(Data under study)

/-- R4, R65, R66, R98, R381, R402, R403: SWR, a MAPID write, a DTDATA write and PFDONE have their effect in a privileged
split whose table is not locked; a write of a register with privileged fields in another split, and a write that LOCK
refuses, raise PERMISSION; a PFDONE word above 1 raises ILLEGAL_OPERAND, which comes first (R382). GSTAT keeps LVCNT and RRTE as written and
clears its marks by ones, HVEC and XLROOT1 keep the word; the other groups and contexts, and memory, stay. -/
def Obligations.SystemWrites : Prop :=
  ∀ (s : State) (reg lane : Nat) (a : Src) (w : Word),
    let x := s.rd a
    let refused := fun reg w => (privilegedReg reg && !s.priv) || s.locked reg w
    (reg ≠ 0x008 → refused reg x.u = false → Completes s (.swr reg a) fun t => t.writeSys reg x.u) ∧
    (reg ≠ 0x008 → refused reg x.u = true → s.clear (.swr reg a) = true →
      Raises s (.swr reg a) (s.uniReport .permission 0 0)) ∧
    (s.priv = true → (∀ i, i < 32 → s.active i = true → (x.vals.get i).toNat ≤ 1) →
      Completes s (.swr 0x008 a) fun t =>
        (lanesOf s.mask).foldl (fun t i => t.laneDone t.cur.group i (decide (x.vals.get i = 1))) t) ∧
    ((∃ i, i < 32 ∧ s.active i = true ∧ 1 < (x.vals.get i).toNat) → s.clear (.swr 0x008 a) = true →
      Raises s (.swr 0x008 a) (s.unit .illegalOperand 0)) ∧
    (s.priv = true →
      Completes s (.pfdoneReplay lane) (fun t => t.laneDone t.cur.group lane false) ∧
      Completes s (.pfdoneAbort lane) (fun t => t.laneDone t.cur.group lane true)) ∧
    (s.priv = false →
      ((∀ i, i < 32 → s.active i = true → (x.vals.get i).toNat ≤ 1) → s.clear (.swr 0x008 a) = true →
        Raises s (.swr 0x008 a) (s.uniReport .permission 0 0)) ∧
      (s.clear (.pfdoneReplay lane) = true → Raises s (.pfdoneReplay lane) (s.uniReport .permission 0 0)) ∧
      (s.clear (.pfdoneAbort lane) = true → Raises s (.pfdoneAbort lane) (s.uniReport .permission 0 0))) ∧
    (refused 0x018 w = false → Completes s (.mapidWrite w) fun t => t.writeSys 0x018 w) ∧
    (refused 0x018 w = true → s.clear (.mapidWrite w) = true → Raises s (.mapidWrite w) (s.uniReport .permission 0 0)) ∧
    (refused 0x019 w = false → Completes s (.dtdataWrite w) fun t => t.writeSys 0x019 w) ∧
    (refused 0x019 w = true → s.clear (.dtdataWrite w) = true → Raises s (.dtdataWrite w) (s.uniReport .permission 0 0)) ∧
    (s.writeSys 0x000 w).g.gstat = (w &&& 0xFFFF0010) ||| (s.g.gstat &&& 5 &&& ~~~w) ∧
    ((s.writeSys 0x006 w).cx.hvec = hiWord s.cx.hvec ++ w) ∧
    ((s.writeSys 0x007 w).cx.hvec = w ++ loWord s.cx.hvec) ∧
    ((s.writeSys 0x021 w).cx.xlroot1 = hiWord s.cx.xlroot1 ++ (w &&& 0xFFFFF000)) ∧
    ((s.writeSys 0x022 w).cx.xlroot1 = (w &&& 0x00FFFFFF) ++ loWord s.cx.xlroot1) ∧
    (∀ reg, (s.writeSys reg w).mem = s.mem ∧ (s.writeSys reg w).teams = s.teams ∧
      (∀ n, n ≠ s.cur.group → (s.writeSys reg w).group n = s.group n) ∧
      ∀ c, c ≠ s.ctxOf s.cur.group → (s.writeSys reg w).ctx c = s.ctx c)

/-! ### Loads and stores (R91, R113, R118 to R135, R276) -/

/-- R91, R118 to R125, R129: a load or a store completes at issue by starting its access: its form's addresses, its
width, its destination or its lanes' data, and what holds or orders it; a time beyond the horizon raises TIME_HORIZON. A
load with a value for each lane does not fit a k register, which comes before a time beyond the horizon (R382). -/
def Obligations.LoadsAndStores : Prop :=
  ∀ (s : State) (w : Width) (d : Dst) (x : Nat) (a t y : Src) (off : Int) (fm : AForm) (rel : Bool) (sc : Scope)
    (v : DWord),
    (d.isK = false →
      Accesses s (.ld w d a off) (s.loadReq .gen w d ⟨a, off⟩) ∧
      Accesses s (.lds w d a off) (s.loadReq .loc w d ⟨a, off⟩) ∧
      Accesses s (.ldc w d a off) (s.loadReq .clu w d ⟨a, off⟩) ∧
      (s.holdTime rel t = some v →
        Accesses s (.ldNb fm w rel d a t) { s.loadReq fm w d ⟨a, 0⟩ with held := some v }) ∧
      Accesses s (.ldAcq fm w sc d a) { s.loadReq fm w d ⟨a, 0⟩ with acq := some sc }) ∧
    Accesses s (.ldUni fm w d a off) { s.loadReq fm w d ⟨a, off⟩ with uni := true } ∧
    (d.isK = false → s.holdTime rel t = none → s.clear (.ldNb fm w rel d a t) = true →
      Raises s (.ldNb fm w rel d a t) (s.unit .timeHorizon 0)) ∧
    (d.isK = true → s.clear (.ldNb fm w rel d a t) = true →
      Raises s (.ldNb fm w rel d a t) (s.unit .shapeMismatch 0)) ∧
    (d.isK = true → s.clear (.ld w d a off) = true → Raises s (.ld w d a off) (s.unit .shapeMismatch 0)) ∧
    Accesses s (.st w x a off) (s.storeReq .gen w (s.regData x w) ⟨a, off⟩) ∧
    Accesses s (.sts w x a off) (s.storeReq .loc w (s.regData x w) ⟨a, off⟩) ∧
    Accesses s (.stc w x a off) (s.storeReq .clu w (s.regData x w) ⟨a, off⟩) ∧
    (s.holdTime rel t = some v →
      Accesses s (.stVa fm w rel x a t) { s.storeReq fm w (s.regData x w) ⟨a, 0⟩ with held := some v }) ∧
    Accesses s (.stRel fm w sc a y) { s.storeReq fm w (s.srcData a y w) ⟨a, 0⟩ with rel := some sc } ∧
    (s.holdTime rel t = none → s.clear (.stVa fm w rel x a t) = true →
      Raises s (.stVa fm w rel x a t) (s.unit .timeHorizon 0))

/-- R117, R132 to R135: the atomics start a read-modify-write of 32 bits, an anchored sum one of 128 bits with the
addends rounded to the anchor, with NV for a NaN and ASAT for a saturated addend; PFET brings lines in and raises
nothing. The atomic operations' results are those of R133: bitwise, compared as signed or as unsigned numbers, exchanged, and
for fadd the exact sum rounded once to FP32 to nearest even. -/
def Obligations.Atomics : Prop :=
  ∀ (s : State) (op : AOp) (d : Dst) (a b x : Src) (c : CSrc) (anchor off : Int) (old v w : Word),
    let y := s.rd2 a b
    let z := s.rdc c
    let req := fun (fm : AForm) =>
      { s.loadReq fm .w32 d ⟨a, 0⟩ with
        kind := AccKind.atomic op, data := fun i => (y.vals.get i).toNat
        cmp := fun i => if op.isCas then z.vals.get i else 0
        zeroOld := decide (fm = .gen) && (s.descOf s.cur.group).det, family := false }
    let n := fun i => anchored anchor ((s.rd2 a x).vals.get i)
    let rs := (lanesOf s.mask).map fun i =>
      (i, s.prefetchLane s.cur.group i (s.addrOf .gen ⟨a, off⟩ 4 i) s.priv s.choice)
    let sum := { s.storeReq .gen .w128 (fun i => (n i).1) ⟨a, 0⟩ with kind := AccKind.asum, family := false }
    (d.isK = false →
      Accesses s (.atom op d a b c) (req .gen) ∧ Accesses s (.atoms op d a b c) (req .loc)) ∧
    (s.admits sum = true → Completes s (.asum a x anchor) fun t =>
      ((s.started sum t).orFlags (if (lanesOf s.mask).any fun i => (n i).2.1 then flNV else 0)).modG fun g =>
        { g with gstat := if (lanesOf s.mask).any fun i => (n i).2.2 then g.gstat ||| 4 else g.gstat }) ∧
    (checkedPa rs = none → Completes s (.pfet a off) fun t =>
        rs.foldl (fun t r => t.prefetch s.cur.group r.2 s.priv s.choice) t.chosen) ∧
    atomNew .add old v w = old + v ∧ atomNew .and old v w = old &&& v ∧ atomNew .or old v w = old ||| v ∧
    atomNew .xor old v w = old ^^^ v ∧ atomNew .xchg old v w = v ∧
    (atomNew .mins old v w).toInt = min old.toInt v.toInt ∧ (atomNew .maxs old v w).toInt = max old.toInt v.toInt ∧
    (atomNew .minu old v w).toNat = min old.toNat v.toNat ∧ (atomNew .maxu old v w).toNat = max old.toNat v.toNat ∧
    (old = w → atomNew .cas old v w = v) ∧ (old ≠ w → atomNew .cas old v w = old) ∧
    atomNew .fadd old v w = (rne32 (addVal false (f32 old) (f32 v)).1).1

/-- R78, R91, R276, R280: the frame of an access as it starts, on lanes that reach memory and scratchpads alone: every byte
of memory but the A and D bits' bytes of the table entries that its translations used, and every byte of every
scratchpad, is unchanged, the other groups too, and of its own group all but the destinations and the access, which
stands in flight with the parts of its lanes. -/
def Obligations.AccessFrame : Prop :=
  ∀ (s : State) (q : Req) (m : Word) (key slot : Nat) (priv use : Bool),
    let g := s.cur.group
    let t := s.startAccess q (s.reach q) key slot m priv use none
    (∀ r ∈ s.reach q, r.2.plain = true) → s.reach q ≠ [] → s.memOk = true →
    (∀ x, (∀ r ∈ s.reach q, x ∉ r.2.marks) → Memory.get t.mem x = Memory.get s.mem x) ∧ t.teams = s.teams ∧ t.ctxs = s.ctxs ∧ t.fns = s.fns ∧ t.launches = s.launches ∧
    (∀ n, n ≠ g → t.group n = s.group n) ∧
    (∃ a, (t.group g).access? key = some a ∧ a.kind = q.kind ∧ a.dest = q.dest ∧ a.held = q.held ∧ a.acq = q.acq ∧
      a.rel = q.rel ∧ a.mask = m ∧ a.width = q.width ∧ a.slot = slot ∧
      a.parts = (s.reach q).flatMap fun r => q.partsOf r.1 r.2) ∧
    (∀ k, k ≠ key → (t.group g).access? k = (s.group g).access? k) ∧
    (∀ n, (∀ j, j < q.width.regs → q.dest ≠ some (.v (n - j)) ∨ n < j) → (t.group g).v n = (s.group g).v n) ∧
    (∀ n, (t.group g).o n = (s.group g).o n ∧ (t.group g).k n = (s.group g).k n) ∧
    (t.group g).splits = (s.group g).splits ∧ (t.group g).flags = (s.group g).flags ∧ (t.group g).log = (s.group g).log

/-- R121, R133, R276, R280, R282: performing a store at its homes: every byte of memory and of every scratchpad that the
performed parts do not hold is unchanged, and the other groups too. A part of a store leaves its data at its place,
little-endian; an atomic leaves the result of its operation on the word that was there; a sum adds modulo 2^128. -/
def Obligations.StoreFrame : Prop :=
  ∀ (s : State) (g acc i : Nat) (ids : List Nat) (a : Access) (p : Part) (pa : Nat),
    let todo := a.closure ids
    let ps := todo.filterMap fun i => a.parts[i]?
    (s.group g).access? acc = some a → a.kind.writes = true → a.held = none → s.memOk = true →
    (s.mayPerform g acc a todo = true → s.failedIn a.kind ps = none →
      ∃ t, exec (.writePerformed g acc ids) s = .next t ∧
        (∀ x, (∀ p ∈ ps, p.hasPa x = false) → Memory.get t.mem x = Memory.get s.mem x) ∧
        (∀ u x, (∀ p ∈ ps, p.hasScr u x = false) →
          Memory.get (t.team u).scratch x = Memory.get (s.team u).scratch x) ∧
        ∀ n, n ≠ g → t.group n = s.group n) ∧
    (a.closure [i] = [i] → a.parts[i]? = some p → p.loc = .phys pa → s.mayPerform g acc a [i] = true →
      s.failedIn a.kind [p] = none →
      ∃ t, exec (.writePerformed g acc [i]) s = .next t ∧
        Memory.read t.mem pa p.size = a.kind.new (Memory.read s.mem pa p.size) p.data p.cmp % 2 ^ (8 * p.size))
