/-- A plan's answer whose change, if it makes one, keeps them. -/
def AnswerKeeps : Except Stop (State → State) → Prop
  | .ok f => Keeps f
  | .error (.act f) => Keeps f
  | .error _ => True

/-- A plan that answers such changes alone. -/
def PlanKeeps (p : Plan) : Prop := ∀ s, AnswerKeeps (p s)

theorem keeps_frame {f : State → State} (hf : ∀ s, (f s).memOk = s.memOk) : Keeps f := fun s h => (hf s).trans h

theorem keeps_id : Keeps id := fun _ h => h

theorem answerKeeps_stop (s : State) (c : Cause) : AnswerKeeps (s.stop c) := trivial

theorem answerKeeps_ite {c : Prop} [Decidable c] {a b : Except Stop (State → State)} (ha : AnswerKeeps a)
    (hb : AnswerKeeps b) : AnswerKeeps (if c then a else b) := by
  split <;> assumption

/-! ### Issuing -/

theorem answerKeeps_held {q : Except Stop (State → State)} (h : AnswerKeeps q) : AnswerKeeps (heldAnswer q) := by
  unfold heldAnswer
  split <;> trivial

/-- The answers of a unit whose plans keep the byte memories keep them. -/
theorem plans_keep (s : State) (ms : List Member) (hp : ∀ m ∈ ms, PlanKeeps m.plan) :
    ∀ p ∈ s.plans ms, AnswerKeeps p.2.2 := by
  induction ms generalizing s with
  | nil => intro p hp'; cases hp'
  | cons m r ih =>
    intro p hmem
    simp only [State.plans, List.mem_cons] at hmem
    rcases hmem with rfl | hmem
    · have hm := hp m (by simp) (s.atMember m.slot)
      dsimp only
      split
      · exact hm
      · exact answerKeeps_held hm
    · exact ih _ (fun m' hm' => hp m' (by simp [hm'])) p hmem

/-- Changes that keep the byte memories keep them together. -/
theorem memOk_commits {s : State} (h : s.memOk = true) {ps : List (Member × List Report × Except Stop (State → State))}
    (hp : ∀ p ∈ ps, AnswerKeeps p.2.2) : (s.commits ps).memOk = true := by
  induction ps generalizing s with
  | nil => exact h
  | cons p r ih =>
    have hr : ∀ p ∈ r, AnswerKeeps p.2.2 := fun q hq => hp q (by simp [hq])
    obtain ⟨m, rs, e⟩ := p
    cases e with
    | error e => exact ih h hr
    | ok f =>
      have hf : Keeps f := hp (m, rs, .ok f) (by simp)
      refine ih ?_ hr
      have := hf (s.atMember m.slot) (by simp [h])
      simp [this]

theorem mem_changeOrder {ps : List (Member × List Report × Except Stop (State → State))}
    {p : Member × List Report × Except Stop (State → State)} (h : p ∈ changeOrder ps) : p ∈ ps := by
  simp only [changeOrder, List.mem_append, List.mem_filter] at h
  tauto

/-- The first stop of some answers is one of them. -/
theorem firstStop_mem {ps : List (Member × List Report × Except Stop (State → State))} {e : Stop}
    (h : firstStop ps = some e) : ∃ p ∈ ps, p.2.2 = .error e := by
  induction ps with
  | nil => cases h
  | cons p r ih =>
    obtain ⟨m, rs, q⟩ := p
    have hr : firstStop r = some e → ∃ p ∈ (m, rs, q) :: r, p.2.2 = .error e := fun hf => by
      obtain ⟨p, hp, he⟩ := ih hf
      exact ⟨p, by simp [hp], he⟩
    rcases q with q | f
    · cases q with
      | raise r => exact hr h
      | _ => cases h; exact ⟨_, List.mem_cons_self, rfl⟩
    · exact hr h

section
variable {s : State} (h : s.memOk = true) {ms : List Member}
  {ps : List (Member × List Report × Except Stop (State → State))} (hp : ∀ p ∈ ps, AnswerKeeps p.2.2)
include h hp

theorem memOk_complete : (s.complete ms ps).memOk = true := by
  have hc : (s.unitChange ms ps).2.memOk = true :=
    memOk_commits (by simp [h]) fun p hm => hp p (mem_changeOrder hm)
  simp only [State.complete]
  split
  · exact h
  · split
    · simp [hc]
    · simp [h]

theorem memOk_completePart (next : Nat) : (s.completePart ms ps next).memOk = true := by
  have hc : (s.partChange ms ps).2.memOk = true :=
    memOk_commits (by simp [h]) fun p hm => hp p (mem_changeOrder hm)
  simp only [State.completePart]
  split
  · exact h
  · split
    · simp [hc]
    · simp [h]

end

theorem cutUnit_mem {ms : List Member} {ps : List (Member × List Report × Except Stop (State → State))}
    {p : Member × List Report × Except Stop (State → State)} (h : p ∈ (cutUnit ms ps).1) : p ∈ ps := by
  unfold cutUnit at h
  split at h
  · exact h
  · exact List.mem_of_mem_take h

/-- A unit whose members' plans keep the byte memories keeps them as it issues. -/
theorem memOk_issueUnit {s : State} (h : s.memOk = true) {ms : List Member} (hp : ∀ m ∈ ms, PlanKeeps m.plan) :
    (s.issueUnit ms).memOk = true := by
  have hq : ∀ p ∈ s.reading.plans ms, AnswerKeeps p.2.2 := plans_keep _ ms hp
  have hu : ∀ p ∈ (cutUnit ms (s.reading.plans ms)).1, AnswerKeeps p.2.2 := fun p hm => hq p (cutUnit_mem hm)
  have hb : (s.beginWait ms).chargePass.memOk = true := by simp [h]
  simp only [State.issueUnit]
  split
  · exact h
  · split
    · exact memOk_raise (by simp [h]) _
    · split
      · simp [h]
      · rename_i f hf
        obtain ⟨p, hm, he⟩ := firstStop_mem hf
        have hk := hu p hm
        rw [he] at hk
        exact hk _ hb
      · simp [h]
      · exact h
      · split
        · exact memOk_complete h hq
        · exact memOk_completePart h hu _

end Sys2Proof.Machine
end

section
/-! SUPPORT. Translation, admission, time, the mailbox and the invalidation port keep the byte memories canonical. -/

namespace Sys2Proof.Machine

open Sys2Proof

/-! ### What a translation leaves, admission -/

section
variable {s : State} (h : s.memOk = true)
include h

@[simp] theorem memOk_leave (tr : Trail) : (s.leave tr).memOk = true := memOk_mark (by simp [h]) _
@[simp] theorem memOk_leaveWalk (tr : Trail) : (s.leaveWalk tr).memOk = true := memOk_mark (by simp [h]) _

@[simp] theorem memOk_admitLaunch (x : Submission) (p : Parsed) (pl : Placement) :
    (s.admitLaunch x p pl).1.memOk = true := by
  unfold State.admitLaunch
  extract_lets part l m s1 s2 s3 seen
  have hm : Memory.wf m = true := wf_foldl (fun m x hm => by
    split
    · exact Memory.put_wf _ _ hm
    · exact hm) (memOk_mem h) _
  have h2 : s2.memOk = true := by simp [s2, s1, hm, h]
  simp [s3, h2]

@[simp] theorem memOk_touch (c va : Nat) (k : XKind) : (s.touch c va k).memOk = true := memOk_leave h _

@[simp] theorem memOk_touchDescriptor (x : Submission) : (s.touchDescriptor x).memOk = true := by
  simp only [State.touchDescriptor]
  split
  · exact h
  · exact memOk_touch (memOk_touch (memOk_touch h _ _ _) _ _ _) _ _ _

@[simp] theorem memOk_touchRecords (x : Submission) (d : Rec) (k : XKind) : (s.touchRecords x d k).memOk = true :=
  memOk_foldl h (fun _ _ hs => memOk_touch hs _ _ _) _

@[simp] theorem memOk_tryAdmit (pref : List Nat) (x : Submission) : (s.tryAdmit pref x).1.memOk = true := by
  have hd := memOk_touchDescriptor h x
  have hr := fun d k => memOk_touchRecords hd x d k
  unfold State.tryAdmit
  split
  · simp [h]
  · split
    · exact hd
    · split
      · exact hr _ _
      · exact memOk_admitLaunch (hr _ _) _ _ _

/-! ### Time discipline -/

@[simp] theorem memOk_exchange (ahead : Int) : (s.exchange ahead).memOk = true :=
  memOk_foldl h (fun s d hs => by
    simp only
    split
    · exact hs
    · split
      · exact memOk_post (by simp [hs]) _ _ _ _ _
      · simp [hs]) _

end

@[simp] theorem memOk_setThr (s : State) (ds : List Nat) (on : Bool) : (s.setThr ds on).memOk = s.memOk := by
  simp [State.setThr]

@[simp] theorem memOk_unthrottle (s : State) (part : Nat) : (s.unthrottle part).memOk = s.memOk := by
  simp [State.unthrottle]

theorem wf_putArgs {m : List Host.Cell} (hm : Memory.wf m = true) (o : Nat) (ws : List DWord) :
    Memory.wf (putArgs m o ws) = true := by
  induction ws generalizing m o with
  | nil => exact hm
  | cons w r ih => exact ih (Memory.write_wf _ _ _ hm) _

section
variable {s : State} (h : s.memOk = true)
include h

@[simp] theorem memOk_afterClocks (part : Nat) : (s.afterClocks part).memOk = true := by
  simp only [State.afterClocks]
  split
  · exact h
  · split
    · split
      · simp [h]
      · exact memOk_post (by simp [h]) _ _ _ _ _
    · split <;> simp [h]

/-! ### The mailbox -/

@[simp] theorem memOk_mbSet (fn : Nat) (v : DWord) : (s.mbSet fn v).memOk = true :=
  memOk_setFn h _ (memOk_win h fn) (memOk_invBuf h fn)

@[simp] theorem memOk_mbResult (fn v : Nat) : (s.mbResult fn v).memOk = true :=
  memOk_setFn h _ (Memory.write_wf _ _ _ (memOk_win h fn)) (memOk_invBuf h fn)

end

/-- A command's result: the state that it leaves, if it has an effect, is canonical. -/
def ResultOk : Except MbError State → Prop
  | .ok t => t.memOk = true
  | .error _ => True

/-- A command that keeps the byte memories canonical. -/
def CommandKeeps (f : Command) : Prop := ∀ s, s.memOk = true → ResultOk (f s)

theorem pfOnly_keeps (fn : Nat) {f : Command} (hf : CommandKeeps f) : CommandKeeps (pfOnly fn f) := by
  intro s h
  simp only [pfOnly]
  split
  · trivial
  · exact hf s h

theorem malformed_keeps : CommandKeeps fun _ => .error .malformed := fun _ _ => trivial

theorem cmdSetEpoch_keeps (t : DWord) : CommandKeeps (cmdSetEpoch t) := by
  intro s h
  simp only [cmdSetEpoch]
  split
  · trivial
  · simp [ResultOk, h]

theorem cmdTimePost_keeps (t delay : DWord) : CommandKeeps (cmdTimePost t delay) := by
  intro s h
  simp [cmdTimePost, ResultOk, h]

theorem cmdPartCreate_keeps (args : List DWord) : CommandKeeps (cmdPartCreate args) := by
  intro s h
  simp only [cmdPartCreate]
  split
  · trivial
  · split
    · trivial
    · split
      · trivial
      · split
        · trivial
        · exact memOk_afterClocks (by simp [h]) _

theorem cmdPartDestroy_keeps (part : Nat) : CommandKeeps (cmdPartDestroy part) := by
  intro s h
  simp only [cmdPartDestroy]
  split
  · trivial
  · simp [ResultOk, h]

theorem cmdCalWrite_keeps (u : Nat) (entries : List Byte) : CommandKeeps (cmdCalWrite u entries) := by
  intro s h
  simp only [cmdCalWrite]
  split
  · simp [ResultOk, h]
  · trivial

theorem cmdConnWrite_keeps (port : Nat) (stks : Word) : CommandKeeps (cmdConnWrite port stks) := by
  intro s h
  simp only [cmdConnWrite]
  split
  · simp [ResultOk, h]
  · trivial

theorem cmdCtxKill_keeps (c : Nat) : CommandKeeps (cmdCtxKill c) := by
  intro s h
  simp only [cmdCtxKill]
  split
  · exact memOk_killCtx h _ _ _
  · trivial

theorem cmdCtxLeave_keeps (c : Nat) : CommandKeeps (cmdCtxLeave c) := by
  intro s h
  simp only [cmdCtxLeave]
  split
  · simp [ResultOk, h]
  · trivial

theorem cmdCtxResume_keeps (c : Nat) : CommandKeeps (cmdCtxResume c) := by
  intro s h
  simp only [cmdCtxResume]
  split
  · simp [ResultOk, h]
  · trivial

theorem cmdCtxCreate_keeps (fn : Nat) (args : List DWord) : CommandKeeps (cmdCtxCreate fn args) := by
  intro s h
  simp only [cmdCtxCreate]
  split
  · trivial
  · split
    · trivial
    · split
      · trivial
      · exact memOk_mbResult (by simp [h]) _ _

theorem cmdVdSetup_keeps (args : List DWord) : CommandKeeps (cmdVdSetup args) := by
  intro s h
  simp only [cmdVdSetup]
  split
  · trivial
  · exact memOk_setFn h _ (memOk_win h _) (memOk_invBuf h _)

section
variable {s : State} (h : s.memOk = true)
include h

(End Data under study)

What this task involves
Transcribe nothing except the lines from the one with "theorem cmdPartCreate_keeps (args" through the end of the data above, each exactly as it appears.

Written solution
theorem cmdPartCreate_keeps (args : List DWord) : CommandKeeps (cmdPartCreate args) := by
  intro s h
  simp only [cmdPartCreate]
  split
  · trivial
  · split
    · trivial
    · split
      · trivial
      · split
        · trivial
        · exact memOk_afterClocks (by simp [h]) _

theorem cmdPartDestroy_keeps (part : Nat) : CommandKeeps (cmdPartDestroy part) := by
  intro s h
  simp only [cmdPartDestroy]
  split
  · trivial
  · simp [ResultOk, h]

theorem cmdCalWrite_keeps (u : Nat) (entries : List Byte) : CommandKeeps (cmdCalWrite u entries) := by
  intro s h
  simp only [cmdCalWrite]
  split
  · simp [ResultOk, h]
  · trivial

theorem cmdConnWrite_keeps (port : Nat) (stks : Word) : CommandKeeps (cmdConnWrite port stks) := by
  intro s h
  simp only [cmdConnWrite]
  split
  · simp [ResultOk, h]
  · trivial

theorem cmdCtxKill_keeps (c : Nat) : CommandKeeps (cmdCtxKill c) := by
  intro s h
  simp only [cmdCtxKill]
  split
  · exact memOk_killCtx h _ _ _
  · trivial

theorem cmdCtxLeave_keeps (c : Nat) : CommandKeeps (cmdCtxLeave c) := by
  intro s h
  simp only [cmdCtxLeave]
  split
  · simp [ResultOk, h]
  · trivial

theorem cmdCtxResume_keeps (c : Nat) : CommandKeeps (cmdCtxResume c) := by
  intro s h
  simp only [cmdCtxResume]
  split
  · simp [ResultOk, h]
  · trivial

theorem cmdCtxCreate_keeps (fn : Nat) (args : List DWord) : CommandKeeps (cmdCtxCreate fn args) := by
  intro s h
  simp only [cmdCtxCreate]
  split
  · trivial
  · split
    · trivial
    · split
      · trivial
      · exact memOk_mbResult (by simp [h]) _ _

theorem cmdVdSetup_keeps (args : List DWord) : CommandKeeps (cmdVdSetup args) := by
  intro s h
  simp only [cmdVdSetup]
  split
  · trivial
  · exact memOk_setFn h _ (memOk_win h _) (memOk_invBuf h _)

section
variable {s : State} (h : s.memOk = true)
include h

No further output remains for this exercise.